Plus better visibility into technical feasibility and cost, which leads to
doing technical daring things as soon as they become possible. This becomes an
unfair advantage fast for the tech startups, as the MBA crowd gets their tech
bearings mostly from monthly magazines which are years beyond the state of the
art. This means they only do tech things once they are common practice, so
they'll never have a tech advantage.

As an engineer, I'm biased, of course, but this looks to me like: tech
founders have to learn some biz, marketing and management skills, which is
feasible, to be able to judge business opportunities and execute on them. The
MBA crowd already knows how to do this, but they need to learn tech skills, in
order to judge tech opportunities and execute on them, which is harder for
them.

Edited for spelling.

------
CookWithMe
I'm technical, I build stuff myself, so take my opinion with a pinch of salt.

If you have built a non-technical throw-away prototype (paper, wireframe,
...), at some point you may find your testing is limited.

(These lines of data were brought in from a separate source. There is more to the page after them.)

-- ==== Sys2Proof/Machine/Monitor.lean ====
section
/-! DEFINITION. Machine/Monitor.lean: the Lamil serial monitor (R575 to R584). A line of text runs its command when it ends;
the command rows are the same commands, arriving whole. -/

namespace Sys2Proof.Machine

/-! ### Timers and state -/

/-- The time a challenge is awaited (R580). -/
def tmChallenge : Nat := timerKey 33 0
/-- The period in which UNLOCK is refused (R580). -/
def tmBackoff : Nat := timerKey 34 0
/-- MonitorIdleTimeout without a valid character (R576). -/
def tmChars : Nat := timerKey 35 0
/-- The time a binary block may take (R583). -/
def tmMonBlock : Nat := timerKey 36 0
/-- The time in which level 2 needs no signature while no owner key is enrolled (R579); it starts with the monitor. -/
def tmEnrol : Nat := timerKey 37 0
/-- MonitorIdleTimeout without a command (R579). -/
def tmCommands : Nat := timerKey 38 0

/-- The monitor's text is sent as a line of its own. -/
def State.says (s : State) (what : String) (data : List Byte) : State := s.emit (.monitor what data)

/-- The final line OK (R578). -/
def State.ok (s : State) : State := s.says "OK" []

/-- The final line ERR and a code (R578). -/
def State.err (s : State) (code : Nat) : State := s.says "ERR" (beBytes 1 code)

/-- The level in force. -/
def State.monLevel (s : State) : Nat := s.rd Od.monitorLevel

/-- A command of a level: refused below it. -/
def State.atLevel (s : State) (n : Nat) (f : State → State) : State := if s.monLevel < n then s.err 3 else f s

/-- A command with an argument: refused out of range. -/
def State.inBounds (s : State) (good : Bool) (f : State → State) : State := if good then f s else s.err 4

/-- Auto-baud is entered (R576, R579): level 0, and what has been typed is gone. [DESIGN CHOICE: log entry 121] -/
def State.enterAutoBaud (s : State) : State :=
  ({ s with monitor := { s.monitor with autoBaud := true, trying := none, good := 0, line := [], long := false,
                                        block := false } }.wr Od.monitorLevel 0).disarm tmChars

/-- Some owner key is enrolled. -/
def State.enrolled (s : State) : Bool := (List.range 8).any (fun i => !(s.dom (Od.ownerKey i)).isEmpty)

/-- What the next binary block is for. -/
def State.expect (s : State) (n : Nat) : State := { s with monitor := { s.monitor with expects := n } }

/-! ### Commands (R580 to R582) -/

/-- HELP: names of the commands of a level, as numbers of the rows of R581's table. -/
def State.monHelp (s : State) : State :=
  (s.says "HELP" ((if s.monLevel = 0 then List.range 7 else if s.monLevel = 1 then List.range 12 else List.range 15).map
    (BitVec.ofNat 8))).ok

/-- ID. [DESIGN CHOICE: log entry 123] -/
def State.monId (s : State) : State :=
  (s.says "ID" (beBytes 4 (s.rd Od.deviceType) ++ sized 30 Config.unitSerial ++ beBytes 4 (s.rd Od.kilnVersion)
    ++ beBytes 4 (s.rd Od.keystoneVersion) ++ beBytes 4 (s.rd Od.tileVersion) ++ beBytes 4 (s.rd Od.microcodeVersion)
    ++ beBytes 1 (s.rd Od.activeSlot) ++ beBytes 2 (s.rd Od.slotStatus) ++ beBytes 2 (s.rd Od.slotCodes))).ok

/-- TIME. [DESIGN CHOICE: log entry 123] -/
def State.monTime (s : State) : State :=
  (s.says "TIME" (beBytes 12 (ts96 s.now) ++ beBytes 1 (s.rd Od.servoState) ++ beBytes 1 (s.rd Od.timeValid)
    ++ beBytes 1 (s.rd Od.traceable) ++ beBytes 4 s.len ++ beBytes 8 s.course)).ok

/-- MODE. -/
def State.monMode (s : State) : State :=
  (s.says "MODE" (beBytes 1 (s.rd Od.modeInForce) ++ beBytes 1 (s.rd Od.modeChangeStatus) ++ beBytes 4 (s.rd Od.safeModeCause)
    ++ beBytes 4 (s.rd Od.activationStatus))).ok

/-- EVENTS n. -/
def State.monEvents (s : State) (n : Nat) : State :=
  s.inBounds (decide (1 ≤ n ∧ n ≤ 32)) (fun s => (s.says "EVENTS" (((s.log.ring.take n).map EventRec.bytes).flatten)).ok)

/-- UNLOCK n (R579, R580): refused by the cap and during the back-off; without an owner key only level 2, in its time; else
a challenge is sent. [DESIGN CHOICE: log entries 83, 122] -/
def State.monUnlock (s : State) (n : Nat) : State :=
  if n ≠ 1 ∧ n ≠ 2 then s.err 4
  else if s.rd Od.monitorLevelCap < n then s.err 3
  else if s.monitor.blocked then s.err 6
  else if s.enrolled then
    let (s1, v) := s.openBits 58 384
    let nonce := beBytes 48 v
    ((({ s1 with monitor := { s1.monitor with challenge := some (n, nonce) } }.expect 1).arm tmChallenge)).says "CHAL"
      (beBytes 1 n ++ nonce)
  else if n = 2 ∧ s.due tmEnrol (s.secCourses 600) = false then (s.wr Od.monitorLevel 2).ok
  else s.err 7

/-- LOCK (R579). -/
def State.monLock (s : State) : State := (s.wr Od.monitorLevel 0).ok

/-- BLP (R583). -/
def State.monBlp (s : State) : State := ({ s with monitor := { s.monitor with blp := true } }).ok

/-- The context in which the monitor reads the dictionary. -/
def monCtx : Nat := 400

/-- RD (R581): the answer of a READ; a byte sequence up to its first 256 bytes. -/
def State.monRd (s : State) (key : Nat) : State :=
  s.atLevel 1 (fun s =>
    let (s1, r) := s.agentRead monCtx key
    if r.status ≠ 0 then s1.err r.status else (s1.says "RD" (r.data.take 263)).ok)

/-- TILES. -/
def State.monTiles (s : State) : State :=
  s.atLevel 1 (fun s => (s.says "TILES" ((List.range 57).map (fun t => BitVec.ofNat 8 (s.tileByte t)))).ok)

/-- PORTS a b. -/
def State.monPorts (s : State) (a b : Nat) : State :=
  s.atLevel 1 (fun s => s.inBounds (decide (a ≤ b ∧ b ≤ 255)) (fun s =>
    (s.says "PORTS" (((List.range (b + 1 - a)).map (fun i =>
      let p := a + i
      beBytes 1 (s.rd (Od.linkState p)) ++ beBytes 4 (s.rd (Od.speedInUse p)) ++ beBytes 1 (s.rd (Od.fecInUse p))
        ++ beBytes 1 (s.rd (Od.linkDownCause p)))).flatten)).ok))

/-- BUDGET. -/
def State.monBudget (s : State) : State := s.atLevel 1 (fun s => (s.says "BUDGET" s.budgetReportRead).ok)

/-- Tags of the bricks of a network that a tile is about to inject or to eject (R27).
[DESIGN CHOICE: log entry 124] -/
def State.tagsAt (s : State) (id vn : Nat) : List Nat :=
  ((s.mortar.ready.filter (fun b => b.tag.srcTile == id && b.tag.vn == vn))
    ++ s.mortar.inputs.filter (fun b => b.dests.contains id && b.tag.vn == vn)).map (fun b => b.tag.word)

/-- CAPTURE id vn n: the tags of the bricks that wait at the tile's links, then of those that pass later.
[DESIGN CHOICE: log entry 124] -/
def State.monCapture (s : State) (id vn n : Nat) (tags : List (BitVec 64)) : State :=
  s.atLevel 1 (fun s => s.inBounds (decide (id < 57 ∧ vn ≤ 5 ∧ 1 ≤ n ∧ n ≤ 64)) (fun s =>
    (s.says "CAPTURE" (((s.tagsAt id vn ++ tags.map BitVec.toNat).take n).map (beBytes 8)).flatten).ok))

/-- ENROL (R581, R582): the block with the key is awaited. -/
def State.monEnrol (s : State) : State :=
  s.atLevel 2 (fun s => if s.enrolled then s.err 7 else s.expect 2)

/-- The last six characters of the unit serial; the calibration record fills it up with zeros.
[DESIGN CHOICE: log entry 123] -/
def serialTail : List Byte := ((Config.unitSerial.reverse.dropWhile (· == 0)).take 6).reverse

/-- RECOVER serial6 (R581, R582). -/
def State.monRecover (s : State) (serial6 : List Byte) : State :=
  s.atLevel 2 (fun s => s.inBounds (decide (serial6 = serialTail)) (fun s =>
    ((s.wrPersist Od.recoveryRequested 1).raise 0xEA12 0).ok))

/-- RECOVER CANCEL. -/
def State.monRecoverCancel (s : State) : State := s.atLevel 2 (fun s => (s.wrPersist Od.recoveryRequested 0).ok)

/-! ### Lines (R577, R578, R581) -/

/-- A letter as a capital. -/
def capital (b : Byte) : Nat := if 0x61 ≤ b.toNat ∧ b.toNat ≤ 0x7A then b.toNat - 0x20 else b.toNat

/-- The words of a line. -/
def wordsOf : List Byte → List Byte → List (List Byte)
  | [], w => if w.isEmpty then [] else [w.reverse]
  | b :: bs, w => if b = 0x20 then (if w.isEmpty then wordsOf bs [] else w.reverse :: wordsOf bs []) else wordsOf bs (b :: w)

/-- A digit's value, up to 15. -/
def digit? (b : Byte) : Option Nat :=
  let c := capital b
  if 0x30 ≤ c ∧ c ≤ 0x39 then some (c - 0x30) else if 0x41 ≤ c ∧ c ≤ 0x46 then some (c - 0x37) else none

/-- Digits of a base as a number. -/
def digits? (base : Nat) : List Byte → Nat → Option Nat
  | [], v => some v
  | b :: bs, v => match digit? b with
    | some d => if d < base then digits? base bs (v * base + d) else none
    | none => none

/-- A number as typed: decimal, or hexadecimal after 0x. -/
def number? (w : List Byte) : Option Nat :=
  if w.isEmpty then none
  else if 3 ≤ w.length ∧ w.take 1 = [0x30] ∧ (w.drop 1).head?.map capital = some 0x58 then digits? 16 (w.drop 2) 0
  else digits? 10 w 0

/-- An index and subindex as typed, 0x2100.02. -/
def odKey? (w : List Byte) : Option Nat :=
  match number? (w.takeWhile (· != 0x2E)), digits? 16 ((w.dropWhile (· != 0x2E)).drop 1) 0 with
  | some i, some n => if w.contains 0x2E && decide (i < 65536 ∧ n < 256) then some (i * 256 + n) else none
  | _, _ => none

/-- The command words of R581. -/
inductive MonWord where
  | help | id | time | mode | events | unlock | lock | blp | rd | tiles | ports | budget | capture | enrol | recover | unknown
  deriving DecidableEq, Repr
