-- ==== Sys2Proof/Machine/Dispatch.lean ====
section
/-! DEFINITION. Machine/Dispatch.lean: one arm per command, each one direct call of its meaning. -/

namespace Sys2Proof.Machine
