/-- Activation and wake (R518, R519, R558 to R562). -/
def Obligations.UpgradeCommands : Prop :=
  (∀ (rb lb : Bool) (s : State) (n code : Nat), s.boot.phase = 2 → s.activating = 1 → n = s.activationSlot → code = s.preparationCode n rb lb →
    (code ≠ 0 → exec (.preparationComplete rb lb) s =
      .next ((if s.slotCode rb n ≠ 0 then s.noteSlot n (s.slotCode rb n) else s).abortActivation code)) ∧
    (code = 0 → ∃ t v, exec (.preparationComplete rb lb) s = .next t ∧ t.activation.switchCourse = s.course + 2 ∧ t.activation.tiles = [] ∧
      t.activation.keystone = false ∧ t.activation.old = s.boot.parts ∧
      t.activation.parts = (imageParts (s.slotBytes n)).filter (fun x => decide (x.2.2 ≠ s.partDigest x.1)) ∧
      t = ({ s with activation := t.activation } : State).wr Od.activationStatus v)) ∧
  (∀ s : State, s.boot.phase = 2 → s.activating = 2 → s.activation.switchCourse ≤ s.course → exec .switchBoundary s = .next s.switchComponents) ∧
  (∀ (t : TileId) (s : State), s.handingOver t = true → exec (.tileHandoverComplete t) s =
    .next { s with activation := { s.activation with tiles := t.val :: s.activation.tiles } }) ∧
  (∀ s u : State, s.activating = 3 → s.changes 2 = true → s.activation.keystone = false → s.tilesDone = true → u = (s.activationTo 4).arm tmHandover →
    exec .keystoneHandover s = .next { u with servo := { u.servo with held := true }, agent := { u.agent with handover := true } }) ∧
  (∀ s u : State, s.activating = 4 → u = s.endHandover.activationTo 3 → exec .keystoneHandoverEnd s =
    .next { u with activation := { u.activation with keystone := true } }) ∧
  (∀ s : State, s.activating = 3 → s.allSwitched = true → ∃ u : State, exec .activationComplete s = .next (u.raise 0xCA05 s.activationSlot) ∧
    u.boot.parts = imageParts (s.slotBytes s.activationSlot) ∧ u.activation = State.reset.activation ∧ u.rd Od.activeSlot = s.activationSlot ∧
    u.rd Od.activationStatus = activationWord 0 s.activationSlot 0 (bitField (s.rd Od.activationStatus) 15 8)) ∧
  (∀ (ty : Fin 6) (t : TileId) (s u : State), s.activating = 3 ∨ s.activating = 4 → s.changes ty = true → ty.val ≠ 0 →
    u = (((if s.activating = 4 then s.endHandover else s).activationTo 5).raise 0xCA08 (ty.val * 256 + t.val)) → u.changes 5 = false →
    exec (.activationRolledBack ty t) s = .next u) ∧
  (∀ (t : Fin 16) (s : State), s.rd (Od.wakeState t) = 2 → exec (.fastWakeDigest t s.boot.retained) s = .next (s.wr (Od.wakeState t) 0)) ∧
  (∀ (t : Fin 16) (d : List Byte) (s : State), s.rd (Od.wakeState t) = 2 → d ≠ s.boot.retained → exec (.fastWakeDigest t d) s =
    .next ((s.wr (Od.wakeState t) 3).raise 0xBA06 t)) ∧
  (∀ (t : Fin 16) (s : State), s.rd (Od.wakeState t) = 3 → exec (.reloadComplete t) s =
    .next (({ s with boot := { s.boot with retained := s.partDigest 3 } } : State).wr (Od.wakeState t) 0))

/-- Faults and repair (R41, R42, R506, R566 to R569). -/
def Obligations.FaultCommands : Prop :=
  (∀ (t : TileId) (vn : Fin 6) (fr : Option Nat) (s u : State), 2 ≤ s.boot.phase →
    u = ((s.bump (Od.uncorrectedErrors t)).raise 0x4A10 (t.val * 8 + vn.val)).trafficLost t vn fr → ∃ v : State,
    v = { u with keystone := { u.keystone with mortar := tblPut u.keystone.mortar t.val (s.course, s.mortarErrors t + 1) } } ∧
    exec (.mortarUncorrectable t vn fr) s = .next (if 3 ≤ s.mortarErrors t + 1 then v.tileFault t else v)) ∧
  (∀ (n : Fin 96) (s : State), s.boot.phase = 2 → exec (.coreUncorrectable n) s = .next (s.coreFails n)) ∧
  (∀ (t : TileId) (s u : State), 2 ≤ s.boot.phase → u = s.bump Od.sramUncorrected →
    exec (.sramUncorrectable t .keystone) s = .next (u.fatal 0xBA11 0) ∧
    exec (.sramUncorrectable t .store) s = .next (u.bump (Od.correctedErrors t))) ∧
  (∀ (t : TileId) (c : SramContent) (s u : State), 2 ≤ s.boot.phase → u = s.bump Od.sramUncorrected →
    (∀ vn fr, c = .buffer vn fr → exec (.sramUncorrectable t c) s = .next (u.trafficLost t vn fr)) ∧
    (∀ p n, c = .freeList p n ∨ c = .count p n → exec (.sramUncorrectable t c) s = .next (u.quarantine p.toNat n.toNat)) ∧
    (∀ e, c = .engine e → exec (.sramUncorrectable t c) s =
      .next (if (u.pipe (enginePipe e)).spareUsed then u.engineLost e else u.spareSubstituted e)) ∧
    (∀ tile i id, c = .rule tile i id → exec (.sramUncorrectable t c) s = .next (u.entryLost t c)) ∧
    (∀ x k, c = .exact x k → exec (.sramUncorrectable t c) s = .next (u.entryLost t c)) ∧
    (∀ v, c = .vlan v → exec (.sramUncorrectable t c) s = .next (u.entryLost t c)) ∧
    (∀ v, c = .group v → exec (.sramUncorrectable t c) s = .next (u.entryLost t c)) ∧
    (∀ n, c = .core n → s.boot.phase = 2 → exec (.sramUncorrectable t c) s = .next (u.coreFails n)) ∧
    (∀ tile n, c = .policer tile n → exec (.sramUncorrectable t c) s = .next (u.entryLost t c)) ∧
    (∀ f m, c = .fdb f m → exec (.sramUncorrectable t c) s = .next (u.entryLost t c))) ∧
  (∀ (b : Fin 512) (row : BitVec 20) (s u : State) (key : Nat), 2 ≤ s.boot.phase → key = b.val * 2 ^ 20 + row.toNat →
    (u = s.bump Od.hbmUncorrected → u.service.repairing.contains key = false → exec (.hbmError b row true) s =
      .next { u with service := { u.service with repairing := key :: u.service.repairing } }) ∧
    (u = s.bump Od.hbmCorrected → (u.now :: u.rowErrors key).length < u.rd Od.hbmRepairThreshold → exec (.hbmError b row false) s =
      .next { u with service := { u.service with rows := tblSet [] u.service.rows key (u.now :: u.rowErrors key) } })) ∧
  (∀ (b : Fin 512) (row : BitVec 20) (as : List (BitVec 64)) (us : List (BitVec 40)) (s : State) (key used : Nat),
    key = b.val * 2 ^ 20 + row.toNat → s.service.repairing.contains key = true → used = tblGet 0 s.service.spares b.val → used < 4 →
    exec (.hbmRowRepaired b row as us) s = .next ((({ s with service := { s.service with repairing := s.service.repairing.filter (· != key), rows := tblSet [] s.service.rows key [], spares := tblPut s.service.spares b.val (used + 1) } } : State).bump Od.hbmRowsRepaired).raiseLimited
      0xEA02 (b.val / 32) 1 key)) ∧
  (∀ (t : TileId) (s : State), 2 ≤ s.boot.phase → exec (.keystoneRefused t) s = .next ((s.bump Od.keystoneRefused).raiseLimited 0xBA07 t 1 t)) ∧
  (∀ s : State, 2 ≤ s.boot.phase → exec .keystoneLockstep s =
    .next (({ s with keystone := { s.keystone with restarting := true } } : State).fatal 0xBA10 0)) ∧
  (∀ s : State, exec .keystoneRestartComplete s = .next { s with keystone := { s.keystone with restarting := false } }) ∧
  (∀ (t : TileId) (s : State), 2 ≤ s.boot.phase → s.keystone.timeFaults.contains t.val = false → exec (.timeDistributionFault t true) s =
    .next (({ s with keystone := { s.keystone with timeFaults := t.val :: s.keystone.timeFaults } } : State).fatal 0xBA12 t)) ∧
  (∀ (t : TileId) (s : State), 2 ≤ s.boot.phase → exec (.timeDistributionFault t false) s =
    .next { s with keystone := { s.keystone with timeFaults := s.keystone.timeFaults.filter (· != t.val) } }) ∧
  (∀ (t : TileId) (s : State) (k : Keystone), 2 ≤ s.boot.phase → k = { s.keystone with watchdogs := tblPut s.keystone.watchdogs t.val s.course } →
    (s.watched t = true → firmwareTiles.contains t.val = true → exec (.tileWatchdog t) s =
      .next (({ s with keystone := { k with second := tblPut k.second t.val s.course } } : State).fatal 0xBA14 t)) ∧
    (s.watched t = false → (t.val < 0x20 ∨ 0x30 ≤ t.val) → exec (.tileWatchdog t) s =
      .next ((({ s with keystone := k } : State).bump Od.tileFirmwareRestarts).raise 0xEA07 t)))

IMO, a technical
THROW-AWAY prototype is ok to be outsourced, because it'll take all the short
cuts it can, and when you are done testing you want to change at least 50% of
it anyway, so throwing away and starting from scratch is the right answer.

That said, I don't know if there are any agencies that do this. But you could
probably find a freelancer that enjoys this type of work. You definitely need
a tech co-founder when you build the real thing, though.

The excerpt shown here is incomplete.